▸ Work item
Within the listing below, the lines to output run from the one containing "theorem announceFloor_frame (cause" through the one containing "(announceFloor cause dropped s).seqCounter"; copy them exactly and nothing else.
+++ Task data +++
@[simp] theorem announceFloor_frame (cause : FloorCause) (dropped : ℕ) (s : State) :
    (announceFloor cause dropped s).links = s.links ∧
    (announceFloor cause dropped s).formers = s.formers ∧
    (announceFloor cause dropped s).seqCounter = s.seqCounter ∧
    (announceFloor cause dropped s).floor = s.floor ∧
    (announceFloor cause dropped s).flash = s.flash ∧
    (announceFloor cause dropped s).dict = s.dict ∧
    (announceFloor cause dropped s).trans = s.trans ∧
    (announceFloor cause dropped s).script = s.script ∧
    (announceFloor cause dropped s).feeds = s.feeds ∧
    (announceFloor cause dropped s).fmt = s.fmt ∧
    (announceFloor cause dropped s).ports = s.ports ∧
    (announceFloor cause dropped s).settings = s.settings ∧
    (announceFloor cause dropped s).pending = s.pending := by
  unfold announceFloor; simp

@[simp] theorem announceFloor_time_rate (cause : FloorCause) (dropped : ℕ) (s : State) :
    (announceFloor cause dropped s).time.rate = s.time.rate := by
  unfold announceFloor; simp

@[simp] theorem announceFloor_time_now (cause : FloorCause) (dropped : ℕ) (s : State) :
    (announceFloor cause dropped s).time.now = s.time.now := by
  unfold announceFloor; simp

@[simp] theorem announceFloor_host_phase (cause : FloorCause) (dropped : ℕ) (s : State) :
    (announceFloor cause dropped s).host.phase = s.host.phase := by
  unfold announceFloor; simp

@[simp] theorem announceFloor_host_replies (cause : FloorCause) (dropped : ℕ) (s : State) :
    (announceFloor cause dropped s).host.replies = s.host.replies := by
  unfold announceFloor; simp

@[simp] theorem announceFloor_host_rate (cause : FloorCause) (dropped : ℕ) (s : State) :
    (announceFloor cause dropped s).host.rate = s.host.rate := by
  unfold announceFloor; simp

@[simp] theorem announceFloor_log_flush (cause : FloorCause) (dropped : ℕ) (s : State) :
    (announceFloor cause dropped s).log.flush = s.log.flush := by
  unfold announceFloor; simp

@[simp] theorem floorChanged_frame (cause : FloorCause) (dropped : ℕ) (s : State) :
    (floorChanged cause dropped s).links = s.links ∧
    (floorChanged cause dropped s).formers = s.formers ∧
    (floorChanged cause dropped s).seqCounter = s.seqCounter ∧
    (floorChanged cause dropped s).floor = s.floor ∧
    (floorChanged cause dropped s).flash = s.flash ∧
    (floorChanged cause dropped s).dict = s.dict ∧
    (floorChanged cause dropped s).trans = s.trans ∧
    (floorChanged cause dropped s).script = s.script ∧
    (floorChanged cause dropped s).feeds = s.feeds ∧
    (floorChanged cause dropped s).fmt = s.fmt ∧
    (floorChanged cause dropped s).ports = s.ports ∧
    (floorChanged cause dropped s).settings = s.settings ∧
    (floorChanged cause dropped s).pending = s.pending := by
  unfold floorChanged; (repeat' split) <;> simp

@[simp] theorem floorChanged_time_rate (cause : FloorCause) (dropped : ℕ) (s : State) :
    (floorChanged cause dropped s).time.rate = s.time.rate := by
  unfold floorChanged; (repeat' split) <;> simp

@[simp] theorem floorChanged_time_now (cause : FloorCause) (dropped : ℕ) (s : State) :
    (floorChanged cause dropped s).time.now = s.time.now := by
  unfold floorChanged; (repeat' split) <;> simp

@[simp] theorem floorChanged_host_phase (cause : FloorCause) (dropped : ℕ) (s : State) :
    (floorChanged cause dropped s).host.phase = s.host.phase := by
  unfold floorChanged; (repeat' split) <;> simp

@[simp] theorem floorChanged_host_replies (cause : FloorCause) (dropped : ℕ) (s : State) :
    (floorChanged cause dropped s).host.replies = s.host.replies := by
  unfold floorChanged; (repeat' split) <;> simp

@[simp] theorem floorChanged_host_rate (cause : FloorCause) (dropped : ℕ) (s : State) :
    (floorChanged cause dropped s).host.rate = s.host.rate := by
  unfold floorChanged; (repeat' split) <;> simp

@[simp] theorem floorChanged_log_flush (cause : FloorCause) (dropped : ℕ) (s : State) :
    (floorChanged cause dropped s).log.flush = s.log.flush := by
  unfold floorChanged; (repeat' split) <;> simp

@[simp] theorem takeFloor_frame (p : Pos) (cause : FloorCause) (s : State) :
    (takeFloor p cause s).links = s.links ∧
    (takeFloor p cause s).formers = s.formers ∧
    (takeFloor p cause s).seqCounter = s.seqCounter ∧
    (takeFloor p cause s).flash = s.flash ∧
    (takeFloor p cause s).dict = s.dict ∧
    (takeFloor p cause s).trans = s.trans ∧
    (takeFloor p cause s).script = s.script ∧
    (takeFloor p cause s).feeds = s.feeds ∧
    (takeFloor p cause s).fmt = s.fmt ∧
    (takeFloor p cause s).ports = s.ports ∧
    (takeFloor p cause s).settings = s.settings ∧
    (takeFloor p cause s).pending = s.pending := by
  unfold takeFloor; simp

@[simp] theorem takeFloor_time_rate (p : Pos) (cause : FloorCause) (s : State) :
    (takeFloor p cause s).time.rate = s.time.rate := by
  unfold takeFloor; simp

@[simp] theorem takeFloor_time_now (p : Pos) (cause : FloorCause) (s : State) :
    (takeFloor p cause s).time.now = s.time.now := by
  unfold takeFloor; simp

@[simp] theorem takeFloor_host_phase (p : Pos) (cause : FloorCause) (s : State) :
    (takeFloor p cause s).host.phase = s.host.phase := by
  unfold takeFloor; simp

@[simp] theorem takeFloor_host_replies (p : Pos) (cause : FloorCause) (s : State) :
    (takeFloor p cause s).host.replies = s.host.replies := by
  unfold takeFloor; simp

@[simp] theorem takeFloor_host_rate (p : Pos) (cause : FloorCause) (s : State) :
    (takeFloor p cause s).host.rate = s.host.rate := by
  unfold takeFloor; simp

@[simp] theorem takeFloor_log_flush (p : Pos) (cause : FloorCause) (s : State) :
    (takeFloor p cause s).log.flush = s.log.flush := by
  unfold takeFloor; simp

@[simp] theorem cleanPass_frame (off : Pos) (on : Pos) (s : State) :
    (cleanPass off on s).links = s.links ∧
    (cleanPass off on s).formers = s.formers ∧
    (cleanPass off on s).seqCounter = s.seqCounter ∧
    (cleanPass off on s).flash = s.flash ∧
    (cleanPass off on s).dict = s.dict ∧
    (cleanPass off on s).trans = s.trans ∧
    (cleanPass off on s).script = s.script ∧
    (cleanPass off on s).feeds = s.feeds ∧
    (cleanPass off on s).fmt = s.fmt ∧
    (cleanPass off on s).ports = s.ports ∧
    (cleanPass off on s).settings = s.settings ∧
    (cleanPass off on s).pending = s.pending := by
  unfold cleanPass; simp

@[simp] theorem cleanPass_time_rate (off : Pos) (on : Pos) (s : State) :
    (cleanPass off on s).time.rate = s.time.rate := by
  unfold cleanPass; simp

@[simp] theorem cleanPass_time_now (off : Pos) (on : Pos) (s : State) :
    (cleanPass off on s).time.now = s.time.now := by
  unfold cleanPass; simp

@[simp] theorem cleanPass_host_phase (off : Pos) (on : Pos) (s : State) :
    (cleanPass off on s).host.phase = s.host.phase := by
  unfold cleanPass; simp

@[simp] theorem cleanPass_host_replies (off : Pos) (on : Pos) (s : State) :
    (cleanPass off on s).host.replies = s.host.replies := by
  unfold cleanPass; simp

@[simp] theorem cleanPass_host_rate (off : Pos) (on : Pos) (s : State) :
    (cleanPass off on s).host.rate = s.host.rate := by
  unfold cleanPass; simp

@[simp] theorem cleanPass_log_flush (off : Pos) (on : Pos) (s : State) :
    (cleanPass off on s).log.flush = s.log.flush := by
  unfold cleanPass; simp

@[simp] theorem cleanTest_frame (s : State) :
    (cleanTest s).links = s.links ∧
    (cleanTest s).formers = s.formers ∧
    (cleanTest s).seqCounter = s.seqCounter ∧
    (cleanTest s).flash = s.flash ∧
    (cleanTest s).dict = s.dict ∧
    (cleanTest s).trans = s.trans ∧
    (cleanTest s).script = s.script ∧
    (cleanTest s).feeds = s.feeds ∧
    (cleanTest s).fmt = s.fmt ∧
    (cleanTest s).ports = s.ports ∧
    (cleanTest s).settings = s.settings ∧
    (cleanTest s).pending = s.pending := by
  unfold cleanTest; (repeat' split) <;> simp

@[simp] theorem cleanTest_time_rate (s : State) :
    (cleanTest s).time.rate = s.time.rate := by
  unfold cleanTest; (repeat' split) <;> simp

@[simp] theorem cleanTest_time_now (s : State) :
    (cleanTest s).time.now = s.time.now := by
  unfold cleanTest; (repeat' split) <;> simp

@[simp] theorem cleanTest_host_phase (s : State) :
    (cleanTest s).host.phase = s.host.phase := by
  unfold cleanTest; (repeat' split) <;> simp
+++
+++ Task data +++
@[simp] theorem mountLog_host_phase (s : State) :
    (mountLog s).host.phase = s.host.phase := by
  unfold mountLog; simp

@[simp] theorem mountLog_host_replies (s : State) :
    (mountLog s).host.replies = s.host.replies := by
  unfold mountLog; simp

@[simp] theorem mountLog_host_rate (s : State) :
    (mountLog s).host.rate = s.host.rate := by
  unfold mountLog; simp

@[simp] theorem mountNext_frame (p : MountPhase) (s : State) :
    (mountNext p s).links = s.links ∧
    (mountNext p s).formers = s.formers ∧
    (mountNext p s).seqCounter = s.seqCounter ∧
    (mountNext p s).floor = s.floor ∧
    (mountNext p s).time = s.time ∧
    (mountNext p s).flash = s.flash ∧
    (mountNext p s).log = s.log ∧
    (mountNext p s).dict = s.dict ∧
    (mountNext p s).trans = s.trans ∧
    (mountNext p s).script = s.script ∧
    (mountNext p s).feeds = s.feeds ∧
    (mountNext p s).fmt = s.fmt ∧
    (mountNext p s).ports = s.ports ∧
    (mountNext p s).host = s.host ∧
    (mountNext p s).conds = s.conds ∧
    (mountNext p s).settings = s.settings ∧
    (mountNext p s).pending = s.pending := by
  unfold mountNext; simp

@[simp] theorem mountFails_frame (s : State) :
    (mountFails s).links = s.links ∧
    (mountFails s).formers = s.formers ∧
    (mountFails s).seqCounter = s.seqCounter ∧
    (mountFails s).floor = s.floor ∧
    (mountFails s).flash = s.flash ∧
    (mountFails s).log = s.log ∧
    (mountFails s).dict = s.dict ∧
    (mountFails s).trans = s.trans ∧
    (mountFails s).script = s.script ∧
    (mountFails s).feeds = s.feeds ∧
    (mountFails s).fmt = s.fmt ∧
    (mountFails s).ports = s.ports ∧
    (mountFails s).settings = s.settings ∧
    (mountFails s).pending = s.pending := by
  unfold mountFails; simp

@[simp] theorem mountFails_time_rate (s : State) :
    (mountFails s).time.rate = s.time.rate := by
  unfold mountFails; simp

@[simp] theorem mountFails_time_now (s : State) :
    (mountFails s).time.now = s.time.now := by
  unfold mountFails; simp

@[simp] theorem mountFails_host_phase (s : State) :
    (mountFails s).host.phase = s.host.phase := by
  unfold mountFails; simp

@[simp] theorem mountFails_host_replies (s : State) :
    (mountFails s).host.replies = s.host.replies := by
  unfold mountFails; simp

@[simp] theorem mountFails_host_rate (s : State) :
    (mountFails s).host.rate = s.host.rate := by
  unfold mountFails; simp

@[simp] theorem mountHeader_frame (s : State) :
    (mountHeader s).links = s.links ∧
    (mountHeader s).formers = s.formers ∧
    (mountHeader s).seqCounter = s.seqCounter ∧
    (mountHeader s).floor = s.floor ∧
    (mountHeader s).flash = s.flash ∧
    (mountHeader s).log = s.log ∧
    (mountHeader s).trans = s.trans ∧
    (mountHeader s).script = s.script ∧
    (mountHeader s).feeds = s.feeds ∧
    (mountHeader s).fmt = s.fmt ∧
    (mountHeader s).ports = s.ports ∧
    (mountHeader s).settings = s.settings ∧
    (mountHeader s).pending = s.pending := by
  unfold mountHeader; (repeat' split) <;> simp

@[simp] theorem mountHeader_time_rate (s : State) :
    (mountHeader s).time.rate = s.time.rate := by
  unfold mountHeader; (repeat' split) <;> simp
+++
+++ Task data +++
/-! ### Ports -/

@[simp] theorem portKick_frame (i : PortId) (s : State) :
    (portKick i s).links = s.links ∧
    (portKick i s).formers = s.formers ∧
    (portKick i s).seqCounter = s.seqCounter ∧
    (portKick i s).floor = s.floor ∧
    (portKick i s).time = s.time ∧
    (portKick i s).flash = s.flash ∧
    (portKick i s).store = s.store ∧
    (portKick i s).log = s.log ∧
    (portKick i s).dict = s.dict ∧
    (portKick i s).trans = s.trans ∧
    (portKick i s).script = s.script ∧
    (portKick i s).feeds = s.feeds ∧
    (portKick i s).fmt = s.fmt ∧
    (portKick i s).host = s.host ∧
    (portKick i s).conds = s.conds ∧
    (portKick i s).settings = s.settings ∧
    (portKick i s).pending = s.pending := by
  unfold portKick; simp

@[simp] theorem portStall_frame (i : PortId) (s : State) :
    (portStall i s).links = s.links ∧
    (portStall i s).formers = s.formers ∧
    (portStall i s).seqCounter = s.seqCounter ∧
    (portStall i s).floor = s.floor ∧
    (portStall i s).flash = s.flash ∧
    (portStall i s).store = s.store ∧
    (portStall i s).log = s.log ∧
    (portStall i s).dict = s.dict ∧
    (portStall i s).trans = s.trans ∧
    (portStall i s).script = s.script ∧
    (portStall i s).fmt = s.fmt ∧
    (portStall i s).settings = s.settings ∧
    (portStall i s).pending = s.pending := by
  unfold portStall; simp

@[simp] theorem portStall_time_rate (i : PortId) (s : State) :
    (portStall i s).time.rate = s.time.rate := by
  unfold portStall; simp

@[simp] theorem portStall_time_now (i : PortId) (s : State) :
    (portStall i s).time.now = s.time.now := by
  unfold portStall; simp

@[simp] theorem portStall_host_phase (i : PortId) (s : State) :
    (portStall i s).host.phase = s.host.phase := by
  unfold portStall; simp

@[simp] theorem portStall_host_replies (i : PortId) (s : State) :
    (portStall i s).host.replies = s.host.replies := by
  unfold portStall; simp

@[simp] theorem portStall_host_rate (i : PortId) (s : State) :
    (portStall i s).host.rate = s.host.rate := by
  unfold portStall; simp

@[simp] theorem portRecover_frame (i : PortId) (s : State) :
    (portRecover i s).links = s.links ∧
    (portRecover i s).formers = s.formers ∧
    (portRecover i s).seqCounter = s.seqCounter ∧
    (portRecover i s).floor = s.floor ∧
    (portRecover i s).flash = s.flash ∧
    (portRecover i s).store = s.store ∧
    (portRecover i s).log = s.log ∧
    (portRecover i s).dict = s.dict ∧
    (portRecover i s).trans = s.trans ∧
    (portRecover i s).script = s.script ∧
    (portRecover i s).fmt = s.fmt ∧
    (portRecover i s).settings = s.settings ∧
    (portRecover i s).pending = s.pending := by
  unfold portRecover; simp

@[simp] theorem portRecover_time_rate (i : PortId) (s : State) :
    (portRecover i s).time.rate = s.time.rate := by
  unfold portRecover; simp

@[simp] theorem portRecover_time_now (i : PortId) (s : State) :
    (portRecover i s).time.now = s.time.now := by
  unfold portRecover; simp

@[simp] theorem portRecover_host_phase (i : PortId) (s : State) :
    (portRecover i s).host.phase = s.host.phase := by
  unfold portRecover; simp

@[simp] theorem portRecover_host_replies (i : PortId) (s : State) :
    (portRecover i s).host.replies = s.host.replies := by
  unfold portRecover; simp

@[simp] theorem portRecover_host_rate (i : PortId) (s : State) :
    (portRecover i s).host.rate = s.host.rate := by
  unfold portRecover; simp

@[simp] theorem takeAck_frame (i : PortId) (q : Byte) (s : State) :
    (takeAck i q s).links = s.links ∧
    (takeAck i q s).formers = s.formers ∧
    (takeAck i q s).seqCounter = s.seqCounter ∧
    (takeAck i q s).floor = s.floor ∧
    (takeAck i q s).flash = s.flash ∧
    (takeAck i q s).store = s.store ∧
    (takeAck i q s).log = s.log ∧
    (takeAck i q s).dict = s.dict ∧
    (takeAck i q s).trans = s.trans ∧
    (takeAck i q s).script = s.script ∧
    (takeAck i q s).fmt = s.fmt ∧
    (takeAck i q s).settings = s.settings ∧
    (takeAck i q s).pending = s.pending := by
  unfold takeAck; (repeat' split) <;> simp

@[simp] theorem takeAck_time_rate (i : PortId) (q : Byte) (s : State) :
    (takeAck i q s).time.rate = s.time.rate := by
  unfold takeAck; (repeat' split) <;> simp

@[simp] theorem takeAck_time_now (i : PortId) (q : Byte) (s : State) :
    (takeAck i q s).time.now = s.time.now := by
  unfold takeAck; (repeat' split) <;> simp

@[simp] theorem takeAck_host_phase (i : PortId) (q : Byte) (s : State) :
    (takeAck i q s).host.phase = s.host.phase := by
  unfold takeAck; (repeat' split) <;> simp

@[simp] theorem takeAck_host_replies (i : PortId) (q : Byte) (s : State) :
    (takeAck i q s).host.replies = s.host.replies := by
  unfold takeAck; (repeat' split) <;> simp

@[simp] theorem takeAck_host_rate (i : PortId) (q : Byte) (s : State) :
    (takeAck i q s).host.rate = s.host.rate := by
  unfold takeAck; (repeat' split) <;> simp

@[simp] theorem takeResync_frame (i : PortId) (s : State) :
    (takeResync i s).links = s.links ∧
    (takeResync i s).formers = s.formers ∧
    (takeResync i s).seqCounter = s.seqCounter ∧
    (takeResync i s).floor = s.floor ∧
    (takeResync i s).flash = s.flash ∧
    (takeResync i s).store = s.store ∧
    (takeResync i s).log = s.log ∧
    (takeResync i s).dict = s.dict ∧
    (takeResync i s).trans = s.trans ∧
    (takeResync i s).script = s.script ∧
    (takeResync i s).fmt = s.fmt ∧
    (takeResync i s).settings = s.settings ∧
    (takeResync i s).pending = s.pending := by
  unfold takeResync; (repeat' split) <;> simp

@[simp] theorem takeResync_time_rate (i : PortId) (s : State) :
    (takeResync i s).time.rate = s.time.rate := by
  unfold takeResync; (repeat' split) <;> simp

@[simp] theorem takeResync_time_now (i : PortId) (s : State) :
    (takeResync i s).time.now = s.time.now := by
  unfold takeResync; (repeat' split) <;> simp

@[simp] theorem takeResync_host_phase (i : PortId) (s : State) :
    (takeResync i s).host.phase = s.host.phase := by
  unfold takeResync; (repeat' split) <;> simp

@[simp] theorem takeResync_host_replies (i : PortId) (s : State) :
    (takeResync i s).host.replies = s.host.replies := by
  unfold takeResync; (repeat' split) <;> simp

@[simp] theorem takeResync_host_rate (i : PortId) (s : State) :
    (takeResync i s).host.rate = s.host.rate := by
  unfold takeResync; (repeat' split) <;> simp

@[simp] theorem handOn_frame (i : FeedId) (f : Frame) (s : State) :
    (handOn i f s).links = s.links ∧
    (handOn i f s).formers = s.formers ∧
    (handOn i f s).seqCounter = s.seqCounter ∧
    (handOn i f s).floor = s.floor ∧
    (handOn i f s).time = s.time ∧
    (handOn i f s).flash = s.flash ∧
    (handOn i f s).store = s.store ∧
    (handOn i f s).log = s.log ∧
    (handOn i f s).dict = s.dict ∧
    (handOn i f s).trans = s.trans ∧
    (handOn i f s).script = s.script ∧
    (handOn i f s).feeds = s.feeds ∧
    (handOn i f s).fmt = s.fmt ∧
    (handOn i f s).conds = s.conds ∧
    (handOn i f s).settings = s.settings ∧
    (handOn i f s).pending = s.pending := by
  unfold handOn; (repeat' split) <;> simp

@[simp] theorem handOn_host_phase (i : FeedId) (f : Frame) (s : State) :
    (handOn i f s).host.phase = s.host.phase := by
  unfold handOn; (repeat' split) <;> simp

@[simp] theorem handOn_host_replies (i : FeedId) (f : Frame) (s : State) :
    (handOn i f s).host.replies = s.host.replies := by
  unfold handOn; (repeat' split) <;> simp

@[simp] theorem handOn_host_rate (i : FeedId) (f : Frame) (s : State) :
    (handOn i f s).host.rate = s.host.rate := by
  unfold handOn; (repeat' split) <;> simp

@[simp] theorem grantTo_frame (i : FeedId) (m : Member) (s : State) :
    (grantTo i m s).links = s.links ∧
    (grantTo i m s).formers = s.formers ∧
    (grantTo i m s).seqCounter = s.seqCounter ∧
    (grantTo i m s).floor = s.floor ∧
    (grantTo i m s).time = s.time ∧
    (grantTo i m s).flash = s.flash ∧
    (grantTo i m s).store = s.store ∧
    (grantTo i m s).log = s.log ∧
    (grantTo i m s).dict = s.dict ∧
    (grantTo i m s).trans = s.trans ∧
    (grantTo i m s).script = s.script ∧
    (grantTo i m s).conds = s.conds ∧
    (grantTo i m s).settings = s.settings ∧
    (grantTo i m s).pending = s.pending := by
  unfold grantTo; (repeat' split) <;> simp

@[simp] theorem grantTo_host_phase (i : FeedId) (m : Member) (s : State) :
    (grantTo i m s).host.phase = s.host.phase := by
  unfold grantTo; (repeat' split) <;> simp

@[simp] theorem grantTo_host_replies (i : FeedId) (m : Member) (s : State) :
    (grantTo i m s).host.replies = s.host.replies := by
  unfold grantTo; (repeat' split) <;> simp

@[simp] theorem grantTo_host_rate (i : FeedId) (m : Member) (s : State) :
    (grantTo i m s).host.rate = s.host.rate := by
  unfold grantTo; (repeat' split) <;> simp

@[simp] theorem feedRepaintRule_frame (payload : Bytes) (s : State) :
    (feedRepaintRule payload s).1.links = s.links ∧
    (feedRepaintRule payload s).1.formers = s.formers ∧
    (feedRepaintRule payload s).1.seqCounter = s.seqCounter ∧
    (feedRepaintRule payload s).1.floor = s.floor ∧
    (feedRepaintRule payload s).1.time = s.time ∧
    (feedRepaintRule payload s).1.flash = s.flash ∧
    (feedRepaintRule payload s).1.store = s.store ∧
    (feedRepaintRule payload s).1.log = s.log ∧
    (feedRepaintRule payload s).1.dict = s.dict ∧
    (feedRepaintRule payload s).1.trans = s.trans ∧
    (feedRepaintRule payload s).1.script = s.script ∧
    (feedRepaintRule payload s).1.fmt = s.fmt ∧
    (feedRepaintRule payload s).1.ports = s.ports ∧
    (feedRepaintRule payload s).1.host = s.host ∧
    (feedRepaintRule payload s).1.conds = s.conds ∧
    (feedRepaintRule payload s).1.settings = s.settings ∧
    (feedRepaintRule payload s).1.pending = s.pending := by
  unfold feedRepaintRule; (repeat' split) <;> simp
+++
▸ Result
@[simp] theorem announceFloor_frame (cause : FloorCause) (dropped : ℕ) (s : State) :
    (announceFloor cause dropped s).links = s.links ∧
    (announceFloor cause dropped s).formers = s.formers ∧
    (announceFloor cause dropped s).seqCounter = s.seqCounter ∧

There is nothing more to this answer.